### The problem
Go through the entries below and print, exactly, the lines starting at the one with "(s.setAsm v).par = s.par := rfl" and ending at the one with "v).asm = v := rfl", keeping both ends and no others.

### Dataset
↓

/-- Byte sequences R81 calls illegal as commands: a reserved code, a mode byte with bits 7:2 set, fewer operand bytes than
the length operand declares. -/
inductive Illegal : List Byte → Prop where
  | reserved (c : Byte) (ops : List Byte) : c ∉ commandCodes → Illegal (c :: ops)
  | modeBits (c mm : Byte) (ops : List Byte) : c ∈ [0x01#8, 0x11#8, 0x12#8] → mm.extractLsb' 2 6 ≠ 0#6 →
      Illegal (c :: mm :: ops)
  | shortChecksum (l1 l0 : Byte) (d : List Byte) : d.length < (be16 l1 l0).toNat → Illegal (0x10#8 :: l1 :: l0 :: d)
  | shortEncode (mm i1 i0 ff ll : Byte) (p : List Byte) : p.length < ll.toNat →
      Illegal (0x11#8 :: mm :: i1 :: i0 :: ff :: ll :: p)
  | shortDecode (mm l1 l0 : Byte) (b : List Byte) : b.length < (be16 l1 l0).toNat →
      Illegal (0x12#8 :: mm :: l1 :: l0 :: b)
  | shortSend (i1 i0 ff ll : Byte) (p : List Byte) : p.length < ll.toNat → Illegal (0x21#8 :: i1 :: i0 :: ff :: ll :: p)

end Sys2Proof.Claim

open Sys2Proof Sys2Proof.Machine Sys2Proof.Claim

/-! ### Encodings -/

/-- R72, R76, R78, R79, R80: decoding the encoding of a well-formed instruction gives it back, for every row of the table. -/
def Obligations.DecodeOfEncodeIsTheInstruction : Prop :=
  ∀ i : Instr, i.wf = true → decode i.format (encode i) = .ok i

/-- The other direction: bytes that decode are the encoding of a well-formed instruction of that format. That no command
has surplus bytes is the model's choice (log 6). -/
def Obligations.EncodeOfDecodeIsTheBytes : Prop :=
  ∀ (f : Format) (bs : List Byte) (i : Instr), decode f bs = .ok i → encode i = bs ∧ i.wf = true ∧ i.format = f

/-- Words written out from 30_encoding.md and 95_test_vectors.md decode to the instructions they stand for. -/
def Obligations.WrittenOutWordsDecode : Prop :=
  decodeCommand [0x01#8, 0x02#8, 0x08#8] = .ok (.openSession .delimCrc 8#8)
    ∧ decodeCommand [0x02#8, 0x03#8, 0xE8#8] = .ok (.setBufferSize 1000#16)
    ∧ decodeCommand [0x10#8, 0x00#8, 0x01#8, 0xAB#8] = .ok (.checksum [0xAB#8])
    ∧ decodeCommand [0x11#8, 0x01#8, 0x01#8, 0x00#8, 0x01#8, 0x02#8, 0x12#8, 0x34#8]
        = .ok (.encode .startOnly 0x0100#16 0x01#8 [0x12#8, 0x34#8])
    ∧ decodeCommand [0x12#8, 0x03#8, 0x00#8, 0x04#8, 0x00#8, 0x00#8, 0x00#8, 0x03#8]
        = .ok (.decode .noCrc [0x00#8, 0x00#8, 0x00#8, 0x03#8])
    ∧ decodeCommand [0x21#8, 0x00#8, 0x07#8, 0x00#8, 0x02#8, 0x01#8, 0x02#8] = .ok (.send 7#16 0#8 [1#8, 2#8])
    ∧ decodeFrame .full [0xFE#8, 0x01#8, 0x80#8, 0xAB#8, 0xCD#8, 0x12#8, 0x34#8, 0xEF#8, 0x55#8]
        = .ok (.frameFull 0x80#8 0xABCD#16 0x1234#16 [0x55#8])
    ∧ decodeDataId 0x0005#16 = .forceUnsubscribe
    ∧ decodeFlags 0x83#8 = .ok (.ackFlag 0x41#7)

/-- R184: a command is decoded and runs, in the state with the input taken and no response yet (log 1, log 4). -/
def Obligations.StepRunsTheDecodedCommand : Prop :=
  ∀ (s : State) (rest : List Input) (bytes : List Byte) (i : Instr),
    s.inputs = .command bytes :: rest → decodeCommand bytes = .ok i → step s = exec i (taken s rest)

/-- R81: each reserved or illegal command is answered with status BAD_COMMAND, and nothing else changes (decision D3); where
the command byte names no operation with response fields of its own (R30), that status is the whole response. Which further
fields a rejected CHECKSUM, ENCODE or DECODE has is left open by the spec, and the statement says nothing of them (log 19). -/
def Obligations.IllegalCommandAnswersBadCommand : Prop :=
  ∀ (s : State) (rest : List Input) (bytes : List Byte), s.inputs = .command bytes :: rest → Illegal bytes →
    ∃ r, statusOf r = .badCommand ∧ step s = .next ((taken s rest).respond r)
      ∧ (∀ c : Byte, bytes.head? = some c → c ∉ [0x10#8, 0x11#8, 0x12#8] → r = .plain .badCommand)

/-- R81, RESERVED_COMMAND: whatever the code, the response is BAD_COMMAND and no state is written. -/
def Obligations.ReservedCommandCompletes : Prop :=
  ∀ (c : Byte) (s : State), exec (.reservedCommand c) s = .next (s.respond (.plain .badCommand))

↑
↓

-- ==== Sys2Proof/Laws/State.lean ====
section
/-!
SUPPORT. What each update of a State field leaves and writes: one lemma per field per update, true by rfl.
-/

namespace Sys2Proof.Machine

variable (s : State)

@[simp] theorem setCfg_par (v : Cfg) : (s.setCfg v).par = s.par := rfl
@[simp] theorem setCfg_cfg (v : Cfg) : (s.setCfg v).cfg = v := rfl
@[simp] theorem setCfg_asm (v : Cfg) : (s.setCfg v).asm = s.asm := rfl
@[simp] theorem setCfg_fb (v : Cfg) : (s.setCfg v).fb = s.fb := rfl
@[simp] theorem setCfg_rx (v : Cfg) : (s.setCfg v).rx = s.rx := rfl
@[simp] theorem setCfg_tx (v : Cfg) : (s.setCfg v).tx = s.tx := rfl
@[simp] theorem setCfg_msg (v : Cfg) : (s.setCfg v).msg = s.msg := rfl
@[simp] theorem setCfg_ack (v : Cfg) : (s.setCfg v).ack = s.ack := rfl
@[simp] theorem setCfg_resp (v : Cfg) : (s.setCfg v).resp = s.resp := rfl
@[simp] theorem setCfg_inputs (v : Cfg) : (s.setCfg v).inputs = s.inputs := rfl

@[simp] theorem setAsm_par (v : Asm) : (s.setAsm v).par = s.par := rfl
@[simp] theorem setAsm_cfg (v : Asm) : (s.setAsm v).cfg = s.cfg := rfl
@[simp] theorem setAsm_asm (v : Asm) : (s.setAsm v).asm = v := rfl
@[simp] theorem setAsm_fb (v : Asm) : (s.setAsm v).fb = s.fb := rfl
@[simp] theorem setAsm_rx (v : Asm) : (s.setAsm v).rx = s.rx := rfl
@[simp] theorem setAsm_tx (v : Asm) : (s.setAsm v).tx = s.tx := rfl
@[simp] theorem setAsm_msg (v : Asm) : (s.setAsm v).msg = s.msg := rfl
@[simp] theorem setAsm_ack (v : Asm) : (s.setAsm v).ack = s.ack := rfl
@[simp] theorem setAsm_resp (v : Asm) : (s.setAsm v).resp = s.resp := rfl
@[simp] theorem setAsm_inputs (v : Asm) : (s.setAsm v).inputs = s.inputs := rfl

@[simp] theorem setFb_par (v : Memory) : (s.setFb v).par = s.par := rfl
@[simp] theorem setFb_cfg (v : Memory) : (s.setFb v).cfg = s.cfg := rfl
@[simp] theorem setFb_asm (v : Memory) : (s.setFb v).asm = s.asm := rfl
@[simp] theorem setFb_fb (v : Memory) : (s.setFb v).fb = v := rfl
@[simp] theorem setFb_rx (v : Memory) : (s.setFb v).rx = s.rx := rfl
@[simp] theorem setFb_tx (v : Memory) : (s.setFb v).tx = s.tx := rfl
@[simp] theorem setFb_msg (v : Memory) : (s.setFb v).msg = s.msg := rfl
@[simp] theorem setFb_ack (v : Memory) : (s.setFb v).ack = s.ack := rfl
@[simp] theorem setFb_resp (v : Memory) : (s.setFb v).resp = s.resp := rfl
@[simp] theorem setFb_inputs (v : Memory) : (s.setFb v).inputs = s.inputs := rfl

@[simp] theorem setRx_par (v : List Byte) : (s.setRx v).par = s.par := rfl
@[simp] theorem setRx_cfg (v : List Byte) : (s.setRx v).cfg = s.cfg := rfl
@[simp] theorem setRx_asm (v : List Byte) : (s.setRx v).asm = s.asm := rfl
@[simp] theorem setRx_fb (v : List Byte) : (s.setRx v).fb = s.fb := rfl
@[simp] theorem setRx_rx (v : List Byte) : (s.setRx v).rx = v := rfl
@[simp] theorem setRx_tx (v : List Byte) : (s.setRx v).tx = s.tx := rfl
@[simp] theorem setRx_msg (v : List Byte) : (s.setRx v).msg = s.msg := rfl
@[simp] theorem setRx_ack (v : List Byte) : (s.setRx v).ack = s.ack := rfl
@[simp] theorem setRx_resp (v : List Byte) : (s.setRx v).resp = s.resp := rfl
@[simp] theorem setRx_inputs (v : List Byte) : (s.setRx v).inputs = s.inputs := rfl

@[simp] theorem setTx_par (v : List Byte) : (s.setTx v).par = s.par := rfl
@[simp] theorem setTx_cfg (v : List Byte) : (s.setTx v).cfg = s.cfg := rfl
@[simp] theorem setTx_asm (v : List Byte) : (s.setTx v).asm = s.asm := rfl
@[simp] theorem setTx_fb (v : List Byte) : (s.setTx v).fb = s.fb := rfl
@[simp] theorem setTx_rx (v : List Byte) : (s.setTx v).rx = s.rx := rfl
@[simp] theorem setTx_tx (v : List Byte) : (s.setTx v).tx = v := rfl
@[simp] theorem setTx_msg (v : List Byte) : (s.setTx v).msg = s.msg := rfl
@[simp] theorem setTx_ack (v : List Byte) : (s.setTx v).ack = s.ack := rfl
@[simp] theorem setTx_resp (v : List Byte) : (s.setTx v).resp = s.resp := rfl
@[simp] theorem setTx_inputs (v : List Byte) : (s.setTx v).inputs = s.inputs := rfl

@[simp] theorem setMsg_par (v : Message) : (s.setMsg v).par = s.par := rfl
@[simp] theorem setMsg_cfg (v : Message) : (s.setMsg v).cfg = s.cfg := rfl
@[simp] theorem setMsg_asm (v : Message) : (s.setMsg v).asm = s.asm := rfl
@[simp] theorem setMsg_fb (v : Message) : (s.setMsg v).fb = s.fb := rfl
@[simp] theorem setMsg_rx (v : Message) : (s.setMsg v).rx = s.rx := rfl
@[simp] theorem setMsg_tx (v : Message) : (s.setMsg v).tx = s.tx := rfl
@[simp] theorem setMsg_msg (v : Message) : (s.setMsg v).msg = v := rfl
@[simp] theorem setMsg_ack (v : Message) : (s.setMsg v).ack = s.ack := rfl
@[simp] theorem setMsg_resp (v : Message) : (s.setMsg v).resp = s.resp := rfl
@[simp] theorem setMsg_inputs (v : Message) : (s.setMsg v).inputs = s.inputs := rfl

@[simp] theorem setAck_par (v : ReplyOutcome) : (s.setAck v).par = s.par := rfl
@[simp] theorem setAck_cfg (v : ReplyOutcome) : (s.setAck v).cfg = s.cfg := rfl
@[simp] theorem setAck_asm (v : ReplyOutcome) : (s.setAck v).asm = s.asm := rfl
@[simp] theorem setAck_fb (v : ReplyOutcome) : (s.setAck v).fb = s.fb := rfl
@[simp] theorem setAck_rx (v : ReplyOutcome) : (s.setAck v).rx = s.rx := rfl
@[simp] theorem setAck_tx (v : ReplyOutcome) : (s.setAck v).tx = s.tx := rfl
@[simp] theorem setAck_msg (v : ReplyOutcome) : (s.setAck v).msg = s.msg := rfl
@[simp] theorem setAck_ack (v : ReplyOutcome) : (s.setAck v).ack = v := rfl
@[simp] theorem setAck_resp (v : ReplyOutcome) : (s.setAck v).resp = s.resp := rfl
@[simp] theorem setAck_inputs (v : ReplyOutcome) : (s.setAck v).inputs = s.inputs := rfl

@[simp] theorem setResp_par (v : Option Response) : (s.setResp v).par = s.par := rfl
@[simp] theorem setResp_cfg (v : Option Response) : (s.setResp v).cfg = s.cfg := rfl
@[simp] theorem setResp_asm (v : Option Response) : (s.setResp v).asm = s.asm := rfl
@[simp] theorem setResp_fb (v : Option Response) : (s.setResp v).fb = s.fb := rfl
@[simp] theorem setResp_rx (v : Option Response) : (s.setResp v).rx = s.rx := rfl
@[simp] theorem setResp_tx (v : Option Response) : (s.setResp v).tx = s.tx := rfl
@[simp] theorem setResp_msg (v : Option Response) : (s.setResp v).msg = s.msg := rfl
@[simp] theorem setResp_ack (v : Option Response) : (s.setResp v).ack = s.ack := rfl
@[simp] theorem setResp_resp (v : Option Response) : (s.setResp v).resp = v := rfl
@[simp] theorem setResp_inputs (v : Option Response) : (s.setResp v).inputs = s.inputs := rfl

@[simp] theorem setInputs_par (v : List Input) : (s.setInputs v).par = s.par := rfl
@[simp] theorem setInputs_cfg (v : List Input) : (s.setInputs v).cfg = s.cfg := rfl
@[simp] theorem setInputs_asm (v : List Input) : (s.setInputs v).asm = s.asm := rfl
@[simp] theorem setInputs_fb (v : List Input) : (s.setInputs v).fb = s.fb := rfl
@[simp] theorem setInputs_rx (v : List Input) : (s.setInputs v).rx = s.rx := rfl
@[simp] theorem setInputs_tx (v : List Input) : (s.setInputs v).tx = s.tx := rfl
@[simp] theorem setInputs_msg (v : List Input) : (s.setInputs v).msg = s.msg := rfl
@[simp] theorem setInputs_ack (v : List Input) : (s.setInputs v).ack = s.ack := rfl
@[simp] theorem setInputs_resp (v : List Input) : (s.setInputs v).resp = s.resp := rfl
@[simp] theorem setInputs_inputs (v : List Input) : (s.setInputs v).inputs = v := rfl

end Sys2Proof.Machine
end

↑
↓

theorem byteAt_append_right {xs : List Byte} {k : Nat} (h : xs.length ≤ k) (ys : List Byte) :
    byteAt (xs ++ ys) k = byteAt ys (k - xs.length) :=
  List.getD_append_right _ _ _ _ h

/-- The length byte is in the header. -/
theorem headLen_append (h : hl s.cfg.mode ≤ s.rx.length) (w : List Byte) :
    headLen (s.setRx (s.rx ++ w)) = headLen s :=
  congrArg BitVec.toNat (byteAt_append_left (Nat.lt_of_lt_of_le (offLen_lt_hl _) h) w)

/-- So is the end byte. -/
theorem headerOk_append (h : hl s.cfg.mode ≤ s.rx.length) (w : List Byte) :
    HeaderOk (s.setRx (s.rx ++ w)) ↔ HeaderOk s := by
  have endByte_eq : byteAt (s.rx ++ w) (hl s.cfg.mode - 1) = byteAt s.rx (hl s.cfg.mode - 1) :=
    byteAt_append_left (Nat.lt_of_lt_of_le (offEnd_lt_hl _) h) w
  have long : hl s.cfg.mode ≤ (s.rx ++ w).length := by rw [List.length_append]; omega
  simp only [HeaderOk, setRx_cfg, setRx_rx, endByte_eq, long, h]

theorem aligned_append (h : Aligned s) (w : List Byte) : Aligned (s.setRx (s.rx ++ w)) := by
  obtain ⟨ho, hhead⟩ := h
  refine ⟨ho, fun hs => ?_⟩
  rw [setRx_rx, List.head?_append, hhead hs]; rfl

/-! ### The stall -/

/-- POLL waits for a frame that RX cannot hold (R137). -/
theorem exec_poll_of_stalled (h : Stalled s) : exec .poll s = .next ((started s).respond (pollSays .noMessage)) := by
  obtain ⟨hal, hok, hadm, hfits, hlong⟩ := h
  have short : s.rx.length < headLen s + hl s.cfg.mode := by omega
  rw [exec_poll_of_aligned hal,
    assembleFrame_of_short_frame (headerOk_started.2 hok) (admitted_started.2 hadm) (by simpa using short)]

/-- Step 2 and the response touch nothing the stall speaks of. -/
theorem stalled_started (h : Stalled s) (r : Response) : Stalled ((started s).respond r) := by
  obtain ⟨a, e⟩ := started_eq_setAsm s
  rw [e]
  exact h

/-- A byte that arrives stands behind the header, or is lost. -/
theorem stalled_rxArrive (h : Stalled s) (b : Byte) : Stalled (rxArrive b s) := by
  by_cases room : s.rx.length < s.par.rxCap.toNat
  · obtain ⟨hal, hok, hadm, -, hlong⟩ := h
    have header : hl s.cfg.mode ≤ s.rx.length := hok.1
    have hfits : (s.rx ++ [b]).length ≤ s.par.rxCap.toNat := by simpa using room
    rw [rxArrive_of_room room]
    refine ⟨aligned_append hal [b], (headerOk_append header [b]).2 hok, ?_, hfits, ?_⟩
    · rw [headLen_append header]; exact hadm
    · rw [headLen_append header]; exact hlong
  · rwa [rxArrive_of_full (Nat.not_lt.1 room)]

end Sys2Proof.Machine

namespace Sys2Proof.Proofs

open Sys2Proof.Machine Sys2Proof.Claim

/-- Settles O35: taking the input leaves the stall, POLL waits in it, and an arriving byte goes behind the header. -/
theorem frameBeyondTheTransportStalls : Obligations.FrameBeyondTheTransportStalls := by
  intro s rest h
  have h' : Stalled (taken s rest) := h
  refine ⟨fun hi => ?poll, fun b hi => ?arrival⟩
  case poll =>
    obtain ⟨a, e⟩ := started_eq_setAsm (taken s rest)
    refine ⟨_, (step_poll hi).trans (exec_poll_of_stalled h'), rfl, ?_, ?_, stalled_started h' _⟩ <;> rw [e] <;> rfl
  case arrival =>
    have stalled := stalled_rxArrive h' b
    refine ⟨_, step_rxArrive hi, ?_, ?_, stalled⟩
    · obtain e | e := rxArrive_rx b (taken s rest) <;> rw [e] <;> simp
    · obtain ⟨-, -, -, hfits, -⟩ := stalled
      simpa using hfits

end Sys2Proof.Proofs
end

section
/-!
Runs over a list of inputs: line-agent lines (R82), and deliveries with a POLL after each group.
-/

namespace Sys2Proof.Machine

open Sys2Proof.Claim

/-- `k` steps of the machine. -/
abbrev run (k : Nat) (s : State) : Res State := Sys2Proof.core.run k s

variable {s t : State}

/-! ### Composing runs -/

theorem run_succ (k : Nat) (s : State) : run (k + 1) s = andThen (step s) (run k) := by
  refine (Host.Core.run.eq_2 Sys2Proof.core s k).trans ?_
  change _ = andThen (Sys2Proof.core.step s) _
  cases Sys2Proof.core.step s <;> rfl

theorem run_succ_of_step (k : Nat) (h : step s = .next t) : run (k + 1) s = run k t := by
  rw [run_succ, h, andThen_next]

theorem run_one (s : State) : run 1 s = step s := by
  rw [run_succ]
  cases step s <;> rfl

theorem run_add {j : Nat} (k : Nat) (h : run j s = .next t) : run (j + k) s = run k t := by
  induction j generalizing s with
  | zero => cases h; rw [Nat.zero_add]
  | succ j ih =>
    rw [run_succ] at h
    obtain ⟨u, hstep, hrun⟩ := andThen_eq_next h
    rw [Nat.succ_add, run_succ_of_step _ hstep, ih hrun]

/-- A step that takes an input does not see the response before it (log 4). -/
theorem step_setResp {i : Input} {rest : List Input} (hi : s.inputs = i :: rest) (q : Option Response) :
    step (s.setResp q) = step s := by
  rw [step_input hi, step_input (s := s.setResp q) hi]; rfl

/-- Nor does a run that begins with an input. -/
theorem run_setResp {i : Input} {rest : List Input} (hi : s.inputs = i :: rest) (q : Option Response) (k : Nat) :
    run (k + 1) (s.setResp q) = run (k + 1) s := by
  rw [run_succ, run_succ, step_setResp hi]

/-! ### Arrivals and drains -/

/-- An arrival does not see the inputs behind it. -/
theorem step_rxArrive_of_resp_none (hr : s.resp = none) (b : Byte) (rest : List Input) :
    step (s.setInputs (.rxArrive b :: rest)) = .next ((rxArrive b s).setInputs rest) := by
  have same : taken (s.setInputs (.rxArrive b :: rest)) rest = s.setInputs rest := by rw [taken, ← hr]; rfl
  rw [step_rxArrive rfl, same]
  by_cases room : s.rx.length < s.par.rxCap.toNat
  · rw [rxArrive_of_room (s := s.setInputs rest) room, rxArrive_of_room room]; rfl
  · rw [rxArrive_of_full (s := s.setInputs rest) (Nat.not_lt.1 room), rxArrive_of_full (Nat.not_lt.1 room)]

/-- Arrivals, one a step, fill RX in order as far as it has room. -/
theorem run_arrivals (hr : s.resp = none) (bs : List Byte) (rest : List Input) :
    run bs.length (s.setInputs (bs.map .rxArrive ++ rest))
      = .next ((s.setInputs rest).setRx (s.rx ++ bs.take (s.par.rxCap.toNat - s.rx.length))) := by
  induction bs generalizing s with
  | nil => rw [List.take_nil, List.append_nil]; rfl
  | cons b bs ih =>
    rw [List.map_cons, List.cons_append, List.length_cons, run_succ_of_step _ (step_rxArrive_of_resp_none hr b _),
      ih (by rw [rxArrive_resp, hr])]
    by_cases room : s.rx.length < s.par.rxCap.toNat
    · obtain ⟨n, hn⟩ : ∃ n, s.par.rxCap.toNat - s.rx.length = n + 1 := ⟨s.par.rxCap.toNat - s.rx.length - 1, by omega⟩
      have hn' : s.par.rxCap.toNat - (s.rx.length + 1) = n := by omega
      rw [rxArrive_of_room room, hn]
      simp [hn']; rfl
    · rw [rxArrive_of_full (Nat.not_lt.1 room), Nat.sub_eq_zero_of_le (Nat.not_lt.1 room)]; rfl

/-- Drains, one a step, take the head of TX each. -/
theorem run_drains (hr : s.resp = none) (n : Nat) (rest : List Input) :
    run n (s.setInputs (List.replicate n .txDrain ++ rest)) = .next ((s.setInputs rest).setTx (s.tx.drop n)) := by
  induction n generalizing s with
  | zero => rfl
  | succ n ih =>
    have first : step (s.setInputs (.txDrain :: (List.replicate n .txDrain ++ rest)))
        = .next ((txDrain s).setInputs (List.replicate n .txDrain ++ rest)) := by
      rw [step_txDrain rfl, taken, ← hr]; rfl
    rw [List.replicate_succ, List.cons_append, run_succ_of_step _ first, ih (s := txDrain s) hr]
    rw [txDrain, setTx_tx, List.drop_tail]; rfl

↑

### Exercise response
@[simp] theorem setAsm_par (v : Asm) : (s.setAsm v).par = s.par := rfl
@[simp] theorem setAsm_cfg (v : Asm) : (s.setAsm v).cfg = s.cfg := rfl
@[simp] theorem setAsm_asm (v : Asm) : (s.setAsm v).asm = v := rfl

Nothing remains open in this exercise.